Deepwater hydrocarbon plays present in the Grand Bassam sub-basin include Apto-Albian synrift sandstones in the intra-basinal highs, Cenomanian and younger sand drapes over intra-basinal highs, Albian sands in the tilted fault blocks, and multiple sandstone pinchouts on the south side of the shelf break in the Cenomanian, Lower Senonian, and Maastrichtian.
Potential
The Abidjan margin has proved that it can deliver small-medium sized fields (30-100 million bbl of oil) in shallow water. Huge prospects (200-1,000 million bbl) appear more likely in deeper water and these have only recently attracted serious exploration.
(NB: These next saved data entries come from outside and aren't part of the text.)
/-- Settles O50: FRPOP leaves the deframer's side of the state alone and DFPUSH the framer's, and
the byte FRPOP reads is the same before and after. -/
theorem frpopAndDfpushCommute : Obligations.FrpopAndDfpushCommute := by
  intro s t u b ht hu hram
  obtain ⟨s₁, hpop, ht⟩ := runInstrs_cons_eq_some.mp ht
  obtain ⟨t, hpush₁, ⟨⟩⟩ := runInstrs_cons_eq_some.mp ht
  obtain ⟨u₁, hpush, hu⟩ := runInstrs_cons_eq_some.mp hu
  obtain ⟨u, hpop₁, ⟨⟩⟩ := runInstrs_cons_eq_some.mp hu
  have hs₁ : s₁ = s.withRest s₁ := by
    rw [exec_frpop_frame hpop]
    rfl
  have ht₁ : t = State.answeredOver s₁ u₁ := by
    rw [hs₁, exec_dfpush_withRest, hpush] at hpush₁
    cases hpush₁
    rfl
  have hu₁ : u₁ = u₁.withRest (s.withResponse true u₁.rspRes u₁.rspErr) := by
    rw [exec_dfpush_frame hpush]
    rfl
  have hu₂ : u = u₁.withRest s₁ := by
    have hread : u₁.ramRead s.frPos.toNat = s.ramRead s.frPos.toNat :=
      State.ramRead_of_ram_eq ((congrArg State.ram ht₁).symm.trans hram) _
    rw [hu₁, exec_frpop_withRest hread, hpop] at hpop₁
    cases hpop₁
    rfl
  have hvalid : s₁.rspValid = true := exec_rspValid hpop
  rw [ht₁, hu₂]
  show u₁.withRest { s₁ with rspValid := true } = u₁.withRest s₁
  rw [← hvalid]

/-! ### The host's list -/

/-- The state with other entries for the host to drive. -/
def State.setInputs (s : State) (xs : List HostInput) : State := { s with inputs := xs }

/-- No command looks at what the host has still to drive. -/
theorem exec_setInputs (i : Instr) (s : State) (xs : List HostInput) :
    exec i (s.setInputs xs) = mapNext (State.setInputs · xs) (exec i s) := by
  cases i with
  | nop | wbase | ckclr | ckadd | ckget | aenc | ctoi | dfstart => rfl
  | wctrl | memwr | memrd | ckvfy | adec | frstart => exact eq_mapNext_ite rfl rfl
  | rreg sel =>
    cases hread : s.readRegister sel with
    | some v => rw [exec_rreg_of_some hread, exec_rreg_of_some (s := s.setInputs xs) hread]; rfl
    | none => rw [exec_rreg_of_none hread, exec_rreg_of_none (s := s.setInputs xs) hread]; rfl
  | ctoa b =>
    cases hascii : toAscii b with
    | some ch => rw [exec_ctoa_of_some hascii, exec_ctoa_of_some hascii]; rfl
    | none => rw [exec_ctoa_of_none hascii, exec_ctoa_of_none hascii]; rfl
  | frpop =>
    have hphase : (s.setInputs xs).frPhase = s.frPhase := rfl
    show execFrpop _ = mapNext _ (execFrpop s)
    unfold execFrpop
    rw [hphase]
    cases s.frPhase
    case data => exact eq_mapNext_ite rfl rfl
    all_goals rfl
  | dfpush b =>
    rw [show s.setInputs xs = s.withRest (s.setInputs xs) from rfl, exec_dfpush_withRest]
    cases h : exec (.dfpush b) s with
    | next t =>
      rw [exec_dfpush_frame h]
      rfl
    | fault r => rfl
    | refused q => rfl
  | dfend =>
    show execDfend _ = mapNext _ (execDfend s)
    unfold execDfend
    exact eq_mapNext_ite rfl (eq_mapNext_ite rfl (eq_mapNext_ite rfl rfl))

/-- Settles O54: each step decodes the word of the list's next command and runs it on the state the
one before left, with the rest of the program still to drive. -/
theorem hostProgramRunsInOrder : Obligations.HostProgramRunsInOrder := by
  intro is s t hwf hinputs hrun
  induction is generalizing s with
  | nil =>
    cases hrun
    rw [hostProgram, List.map_nil, ← hinputs]
    rfl
  | cons i is ih =>
    obtain ⟨u, hexec, hrest⟩ := runInstrs_cons_eq_some.mp hrun
    have hdec : decode (encode i) = .ok i := decodeInvertsEncode i (hwf i List.mem_cons_self)
    have hstep : step (s.setInputs (hostProgram (i :: is)))
        = .next (u.setInputs (hostProgram is)) := by
      rw [step_of_cons (x := HostInput.command (encode i)) (rest := hostProgram is) rfl,
        runInput_command, runCommand_ok hdec]
      exact (exec_setInputs i s _).trans (congrArg (mapNext _) hexec)
    have hidle : u.inputs = [] := (exec_inputs hexec).trans hinputs
    exact (core_run_succ hstep is.length).trans
      (ih u (fun j hj => hwf j (List.mem_cons_of_mem i hj)) hidle hrest)

end Sys2Proof.Machine

/-! ## The stream of a framing (45_framer R192 to R194) -/

namespace Sys2Proof.Machine

/-! ### The stream, message by message -/

section
variable (img : Nat → Byte) (B : BitVec 21)

@[simp] theorem frameBody_length (s e : Nat) : (frameBody img B s e).length = 3 + (e - s) := by
  simp only [frameBody, List.length_append, List.length_cons, List.length_nil, List.length_map,
    List.length_range']

@[simp] theorem frameMessage_length (s e : Nat) :
    (frameMessage img B s e).length = 10 + (e - s) := by
  simp only [frameMessage, Config.header, List.length_append, List.length_cons, List.length_nil,
    frameBody_length]
  omega

/-- The first `n` messages of a framing. -/
def firstMessages (len n : Nat) : List Byte :=
  (List.range n).flatMap fun k => frameMessage img B (256 * k) (min (256 * k + 256) len)

theorem frame_eq_firstMessages (len : Nat) :
    frame img len B = firstMessages img B len ((len + 255) / 256) := rfl

theorem firstMessages_succ (len n : Nat) :
    firstMessages img B len (n + 1)
      = firstMessages img B len n ++ frameMessage img B (256 * n) (min (256 * n + 256) len) := by
  simp [firstMessages, List.range_succ]

theorem firstMessages_length {len n : Nat} (hn : n ≤ (len + 255) / 256) :
    (firstMessages img B len n).length = min (256 * n) len + 10 * n := by
  induction n with
  | zero => simp [firstMessages]
  | succ n ih =>
    rw [firstMessages_succ, List.length_append, ih (by omega), frameMessage_length]
    omega

theorem frame_length (len : Nat) : (frame img len B).length = framingLength len := by
  rw [frame_eq_firstMessages, firstMessages_length img B (Nat.le_refl _), framingLength]
  omega

end

/-- Settles O34: a message is 10 bytes longer than its content, and the contents make up the
image. -/
theorem streamLengths : Obligations.StreamLengths := by
  refine ⟨fun img len B => ⟨frame_length img B len, fun h => ?_⟩, fun img B => ⟨?_, ?_⟩⟩
  · rw [h]
    rfl
  · rw [frame_length]
    rfl
  · rw [frame_length]
    rfl

/-- Settles O33: the body is the triple and at most 256 content bytes, and the checksum negates its
sum. -/
theorem generatedMessagesSumToZero : Obligations.GeneratedMessagesSumToZero := by
  intro img len B k hk
  refine ⟨frameBody img B (256 * k) (min (256 * k + 256) len), _, rfl, ?_, ?_,
    natSum_add_checksum_mod _⟩
  all_goals
    rw [frameBody_length]
    omega

end Sys2Proof.Machine

/-! ## The framer engine gives the stream (45_framer R191, R192) -/

namespace Sys2Proof.Machine

/-! ### Runs of FRPOPs that each give a byte -/

/-- FRPOPs from `s` to `t`, each giving the next byte of the list (45_framer R191). -/
inductive Emits : State → List Byte → State → Prop
  | nil (s : State) : Emits s [] s
  | cons {s t u : State} {out : Byte} {bs : List Byte} (hpop : exec .frpop s = .next t)
      (hout : t.rspRes = 0x100#32 ||| out.setWidth 32) (hrest : Emits t bs u) :
      Emits s (out :: bs) u

theorem Emits.append {s t u : State} {xs ys : List Byte} (h : Emits s xs t) (h' : Emits t ys u) :
    Emits s (xs ++ ys) u := by
  induction h with
  | nil => exact h'
  | cons hpop hout _ ih => exact .cons hpop hout (ih h')

/-- What `popBytes` collects: the valid flag is set, and the low byte is the byte given. -/
theorem Emits.popBytes {s t : State} {bs : List Byte} (h : Emits s bs t) :
    popBytes bs.length s = some (bs, t) := by
  induction h with
  | nil => rfl
  | @cons s t u out bs hpop hout _ ih =>
    have hvalid : t.rspRes.getLsbD 8 = true := by simp [hout]
    have hbyte : t.rspRes.setWidth 8 = out := by
      rw [hout, BitVec.setWidth_or, BitVec.setWidth_setWidth_of_le _ (by decide),
        BitVec.setWidth_eq]
      exact BitVec.zero_or
    rw [List.length_cons, Machine.popBytes, hpop]
    dsimp only
    rw [if_pos hvalid, ih, hbyte, Option.map_some]

/-- FRPOPs leave the base, the length and RAM. -/
theorem Emits.frame {s t : State} {bs : List Byte} (h : Emits s bs t) :
    t.frBase = s.frBase ∧ t.frLen = s.frLen ∧ t.ram = s.ram := by
  induction h with
  | nil => exact ⟨rfl, rfl, rfl⟩
  | cons hpop _ _ ih =>
    rw [exec_frpop_frame hpop] at ih
    exact ih

theorem Emits.ramRead {s t : State} {bs : List Byte} (h : Emits s bs t) : t.ramRead = s.ramRead := by
  obtain ⟨-, -, hram⟩ := h.frame
  exact funext (State.ramRead_of_ram_eq hram)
One calculation has it that the greatest potential for significant Albian reserves lies in deepwater (>600 meters) and there are at least five large structures with closures greater than 25,000 acres. This calculation adds that such structures are most likely gas plays, because of the depth of the hydrocarbon kitchen.
In 1995, Ocean Energy concluded that expected recoverable reserves in deepwater may be as much as 3.5 billion bbl of oil. The risk is that many of the 26 structures, which makes up this 3.5 billion, may not be large enough to justify development of some part of this resource potential.
Business environment
Much of what has kept Côte d'Ivoire going as an oil exploration province, in spite of its marginal oil reserves, has been the government's incentives. The petroleum legislation offers:
- A period of exploration of 7-9 years (up to three periods); an evaluation period of two years, and a exploitation period of 25 years. Incentives include total remission (absence) of TVA; maximum of 48 hours of customs control; and abolition of SGS controls.
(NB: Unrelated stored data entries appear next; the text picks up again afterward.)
-- ==== Sys2Proof/Syntax.lean ====
section
/-! DEFINITION. The syntax of the Shevas instruction set and of the part's own steps: one constructor of `Instr` for
each row of spec/opcode_table.json. Operand kinds follow 03_encoding R44 to R51. -/

namespace Sys2Proof

/-- Clause classes (R41). -/
inductive Cls | slice | group | block | gang | grid
  deriving DecidableEq, Repr

/-- Rank of a clause class (R17). -/
def Cls.rank : Cls → Nat
  | .slice => 1 | .group => 2 | .block => 3 | .gang => 4 | .grid => 5

/-- The SCOPE field of a C-format instruction (R47). -/
inductive Scope | lane | slice | group | block | gang | grid
  deriving DecidableEq, Repr

/-- Integer types, TYPE codes 0 to 3 (R48). -/
inductive ITy | s32 | z32 | s64 | z64
  deriving DecidableEq, Repr

/-- Register floating-point types, TYPE codes 4 to 7 (R48, R111). -/
inductive FTy | f32 | f64 | f16 | bf16
  deriving DecidableEq, Repr

/-- 8-bit floating-point types, TYPE codes 8 and 9 (R134). -/
inductive F8Ty | e4m3 | e5m2
  deriving DecidableEq, Repr

/-- Block types, TYPE codes 10 to 12 (R131). -/
inductive BTy | bx8 | bx6 | bx4
  deriving DecidableEq, Repr

/-- Matrix operand types, TYPE codes 4 to 13 (R153). -/
inductive MTy | f (t : FTy) | f8 (t : F8Ty) | b (t : BTy) | s8
  deriving DecidableEq, Repr

/-- Rounding modes (R44). -/
inductive RM | rne | rtz | rup | rdn
  deriving DecidableEq, Repr

/-- Access widths (R46). -/
inductive Width | b | h | w | d | q | o
  deriving DecidableEq, Repr

/-- Bytes of an access width (R46). -/
def Width.bytes : Width → Nat
  | .b => 1 | .h => 2 | .w => 4 | .d => 8 | .q => 16 | .o => 32

/-- System values (R49, R312). -/
inductive SysVal | lane | slice | group | block | gang | index | lc
  deriving DecidableEq, Repr

/-- Which scope a scope register belongs to: g, b, n or d (R18). -/
inductive ScopeKind | g | b | n | d
  deriving DecidableEq, Repr

/-- A source operand (R49). -/
inductive Src
  | vreg (n : Nat)          -- v0..v639
  | latch (n : Nat)         -- y0..y15
  | vidx (i o : Nat)        -- v[xI+O]
  | pred (p : Nat)          -- p0..p6, 7 is pt
  | sv (v : SysVal)
  | k (n : Nat)             -- constant table
  | sreg (s : ScopeKind) (n : Nat)
  | tile (n : Nat)          -- a0..a7
  | handle (n : Nat)        -- h0..h31
  deriving DecidableEq, Repr

/-- A destination operand (R51): a vector register, a register of the clause's own scope, or a predicate. -/
inductive Dst
  | vreg (n : Nat)
  | scope (n : Nat)         -- 640 + n
  | pred (p : Nat)          -- 704 + p
  deriving DecidableEq, Repr

/-- A destination with its NWB bit (R44, R51). -/
structure Out where
  dst : Dst
  nwb : Bool
  deriving DecidableEq, Repr

/-- The RM, FS and SAT fields of a floating-point instruction (R44). -/
structure FMod where
  rm : RM
  fs : Bool
  sat : Bool
  deriving DecidableEq, Repr

/-- The address fields of an M-format instruction (R46); `hint` is MHINT. -/
structure MemOp where
  base : Src
  index : Src
  offs : BitVec 12
  pred : Nat
  width : Width
  hint : BitVec 2
  deriving DecidableEq, Repr

/-- The publishing and fence scopes (R282, R297). -/
inductive FScope | block | gang | package | system
  deriving DecidableEq, Repr

/-- Fence kinds (R282). -/
inductive FKind | mir | eng | sysAcq | sysRel | sys | all
  deriving DecidableEq, Repr

/-- Kinds of a work-table entry that `cnt` names (R328). -/
inductive CKind | launch | graph | phase | job
  deriving DecidableEq, Repr

/-- The operations of `scan` (R110). -/
inductive ScanOp | add | min | max | and | or | xor
  deriving DecidableEq, Repr

/-- A unit that can act: an instance of a control scope (R17). A grid is named by its launch handle, a gang by launch and
`sv.gang`, a block by the model's own block number, a group and a slice by their numbers. -/
inductive UnitRef
  | grid (l : Nat)
  | gang (l k : Nat)
  | block (b : Nat)
  | group (b g : Nat)
  | slice (b g s : Nat)
  deriving DecidableEq, Repr

/-- A destination path of system-scope traffic (R273). -/
inductive SysPath
  | peer (chip : Nat)
  | host
  deriving DecidableEq, Repr

/-- An uncorrectable matrix data error that the environment injects (R161): kind, number, line and index as in the log
entry of R162, with PANEL, and whether an exponent pair was lost. -/
structure MErrAt where
  kind : Nat
  panel : Bool
  num : Nat
  line : Nat
  index : Nat
  pair : Bool
  deriving DecidableEq, Repr

/-- Operations of an atomic (R256). -/
inductive AtOp | add | min (uns : Bool) | max (uns : Bool) | and | or | xor | xchg | cas | fadd | inc
  deriving DecidableEq, Repr

/-- What a peer asks of a chip's memory (R249, R380, R383); the operands of an atomic are its b and c (R256). -/
inductive PeerReq
  | read (n : Nat)
  | write (bytes : List Byte)
  | atomic (op : AtOp) (wide : Bool) (b c : BitVec 64)
  deriving DecidableEq, Repr

/-- A peer's request as it arrives, after `hop` hops (R380 to R382). -/
structure PeerMsg where
  hop : Nat
  req : PeerReq
  deriving DecidableEq, Repr

/-- A read by a requester of a function's register (R378). -/
structure RegRead where
  fn : Nat
  requester : Nat
  deriving DecidableEq, Repr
- In the level of recovery, operator costs can be 75%, the possibility of monetary recovery, the supplementary operator costs are negotiable, an extention of agreed fiscal advantages for the enterprise, and a negotiable period.
- Coverage of exploration is 25% of surface by the end of the 1st period, and 25% of surface by the end of the 2nd period
- Requirements during exploration include negotiations, work priority, report of exploratory wells, bonus, abandonment, and change control.
Ranger plans to re-develop the Espoir Field and put it onstream. Espoir is a bi-lobate structure which covers some 30 sq km in area. Phillips produced 31 million bbl of oil in six years between 1982-1988, with 62 bcf of gas flared. Using Phillips' production history and 3D seismic lines of 1981 vintage, Ranger estimates there are remaining 80 million bbl oil recoverable.
Apache has put the Foxtrot gas field onstream, but it is being careful not to commit too much to capital intensive projects before it generates adequate cash from existing commitments. Operators have been cautious about investing in deepwater leases, which are the future of the Abidjan Margin. Because of the steep bathymetry, most of the leases have shelf and deepwater (slope) parts.
What is more, for all its incentives and relatively good infrastructure, the Abidjan Margin doesn't attract the majors. The basin has shown itself to be more a playground for independents. Even so, some of the independents are quite keen, such as Vanco Energy, Ranger, Santa Fe, and Apache.
With 700 sq km of new 3D data, Ocean Energy mapped three tertiary channel plays, two of which resemble Elf's Girrassol structure in deep offshore Angola. The company drilled its first well in the deepwater in October of last year. The well was in East Grand Lahou-1 and was plugged and abandoned as a dry hole at a total depth of 3,592 meters. The company is evaluating the results to determine if it was poor placement of the well location that led to the disappointing results, or the geology itself.
It is assumed that the country's lackluster environment last year was due to the depressed oil prices, which led to budgets that could not be easily revised, even as prices went up.